@[simp] theorem State.scrub_mkw (s : State) : s.scrub.mkw = [] := rfl
@[simp] theorem State.scrub_mklen (s : State) : s.scrub.mklen = 0 := rfl
@[simp] theorem State.scrub_rk (s : State) : s.scrub.rk = zeroKeys := rfl
@[simp] theorem State.scrub_rkv (s : State) : s.scrub.rkv = false := rfl
@[simp] theorem State.scrub_iv (s : State) : s.scrub.iv = s.iv := rfl
@[simp] theorem State.scrub_blk (s : State) : s.scrub.blk = s.blk := rfl
@[simp] theorem State.scrub_fo (s : State) : s.scrub.fo = s.fo := rfl
@[simp] theorem State.scrub_tag (s : State) : s.scrub.tag = s.tag := rfl
@[simp] theorem State.scrub_ibufw (s : State) : s.scrub.ibufw = [] := rfl
@[simp] theorem State.scrub_ilen (s : State) : s.scrub.ilen = 0 := rfl
@[simp] theorem State.scrub_obufw (s : State) : s.scrub.obufw = s.obufw := rfl
@[simp] theorem State.scrub_olen (s : State) : s.scrub.olen = s.olen := rfl
@[simp] theorem State.scrub_err (s : State) : s.scrub.err = s.err := rfl
@[simp] theorem State.scrub_draws (s : State) : s.scrub.draws = s.draws := rfl
@[simp] theorem State.scrub_host (s : State) : s.scrub.host = s.host := rfl
@[simp] theorem State.scrub_reply (s : State) : s.scrub.reply = s.reply := rfl

@[simp] theorem State.sampled_mkw (s : State) : s.sampled.mkw = s.mkw := rfl
@[simp] theorem State.sampled_mklen (s : State) : s.sampled.mklen = s.mklen := rfl
@[simp] theorem State.sampled_rk (s : State) : s.sampled.rk = s.rk := rfl
@[simp] theorem State.sampled_rkv (s : State) : s.sampled.rkv = s.rkv := rfl
@[simp] theorem State.sampled_iv (s : State) : s.sampled.iv = s.iv := rfl
@[simp] theorem State.sampled_blk (s : State) : s.sampled.blk = s.blk := rfl
@[simp] theorem State.sampled_fo (s : State) : s.sampled.fo = s.fo := rfl
@[simp] theorem State.sampled_tag (s : State) : s.sampled.tag = s.tag := rfl
@[simp] theorem State.sampled_ibufw (s : State) : s.sampled.ibufw = s.ibufw := rfl
@[simp] theorem State.sampled_ilen (s : State) : s.sampled.ilen = s.ilen := rfl
@[simp] theorem State.sampled_obufw (s : State) : s.sampled.obufw = s.obufw := rfl
@[simp] theorem State.sampled_olen (s : State) : s.sampled.olen = s.olen := rfl
@[simp] theorem State.sampled_err (s : State) : s.sampled.err = s.err := rfl
@[simp] theorem State.sampled_draws (s : State) : s.sampled.draws = s.draws + 1 := rfl
@[simp] theorem State.sampled_host (s : State) : s.sampled.host = s.host := rfl
@[simp] theorem State.sampled_reply (s : State) : s.sampled.reply = s.reply := rfl

@[simp] theorem State.answer_mkw (rest : List HostMove) (r : BusReply) (s : State) : (s.answer rest r).mkw = s.mkw := rfl
@[simp] theorem State.answer_mklen (rest : List HostMove) (r : BusReply) (s : State) : (s.answer rest r).mklen = s.mklen := rfl
@[simp] theorem State.answer_rk (rest : List HostMove) (r : BusReply) (s : State) : (s.answer rest r).rk = s.rk := rfl
@[simp] theorem State.answer_rkv (rest : List HostMove) (r : BusReply) (s : State) : (s.answer rest r).rkv = s.rkv := rfl
@[simp] theorem State.answer_iv (rest : List HostMove) (r : BusReply) (s : State) : (s.answer rest r).iv = s.iv := rfl
@[simp] theorem State.answer_blk (rest : List HostMove) (r : BusReply) (s : State) : (s.answer rest r).blk = s.blk := rfl
@[simp] theorem State.answer_fo (rest : List HostMove) (r : BusReply) (s : State) : (s.answer rest r).fo = s.fo := rfl
@[simp] theorem State.answer_tag (rest : List HostMove) (r : BusReply) (s : State) : (s.answer rest r).tag = s.tag := rfl
@[simp] theorem State.answer_ibufw (rest : List HostMove) (r : BusReply) (s : State) : (s.answer rest r).ibufw = s.ibufw := rfl
@[simp] theorem State.answer_ilen (rest : List HostMove) (r : BusReply) (s : State) : (s.answer rest r).ilen = s.ilen := rfl
@[simp] theorem State.answer_obufw (rest : List HostMove) (r : BusReply) (s : State) : (s.answer rest r).obufw = s.obufw := rfl
@[simp] theorem State.answer_olen (rest : List HostMove) (r : BusReply) (s : State) : (s.answer rest r).olen = s.olen := rfl
@[simp] theorem State.answer_err (rest : List HostMove) (r : BusReply) (s : State) : (s.answer rest r).err = s.err := rfl
@[simp] theorem State.answer_draws (rest : List HostMove) (r : BusReply) (s : State) : (s.answer rest r).draws = s.draws := rfl
@[simp] theorem State.answer_host (rest : List HostMove) (r : BusReply) (s : State) : (s.answer rest r).host = rest := rfl
@[simp] theorem State.answer_reply (rest : List HostMove) (r : BusReply) (s : State) : (s.answer rest r).reply = some r := rfl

▶ **WORK ORDER**
Set the lines down exactly, from the first line of the records to the line where "s.scrub.ibufw = [] := rfl" appears, with both ends kept.

▶ **EXERCISE RESPONSE**
@[simp] theorem State.scrub_mkw (s : State) : s.scrub.mkw = [] := rfl
@[simp] theorem State.scrub_mklen (s : State) : s.scrub.mklen = 0 := rfl
@[simp] theorem State.scrub_rk (s : State) : s.scrub.rk = zeroKeys := rfl
@[simp] theorem State.scrub_rkv (s : State) : s.scrub.rkv = false := rfl
@[simp] theorem State.scrub_iv (s : State) : s.scrub.iv = s.iv := rfl
@[simp] theorem State.scrub_blk (s : State) : s.scrub.blk = s.blk := rfl
@[simp] theorem State.scrub_fo (s : State) : s.scrub.fo = s.fo := rfl
@[simp] theorem State.scrub_tag (s : State) : s.scrub.tag = s.tag := rfl
@[simp] theorem State.scrub_ibufw (s : State) : s.scrub.ibufw = [] := rfl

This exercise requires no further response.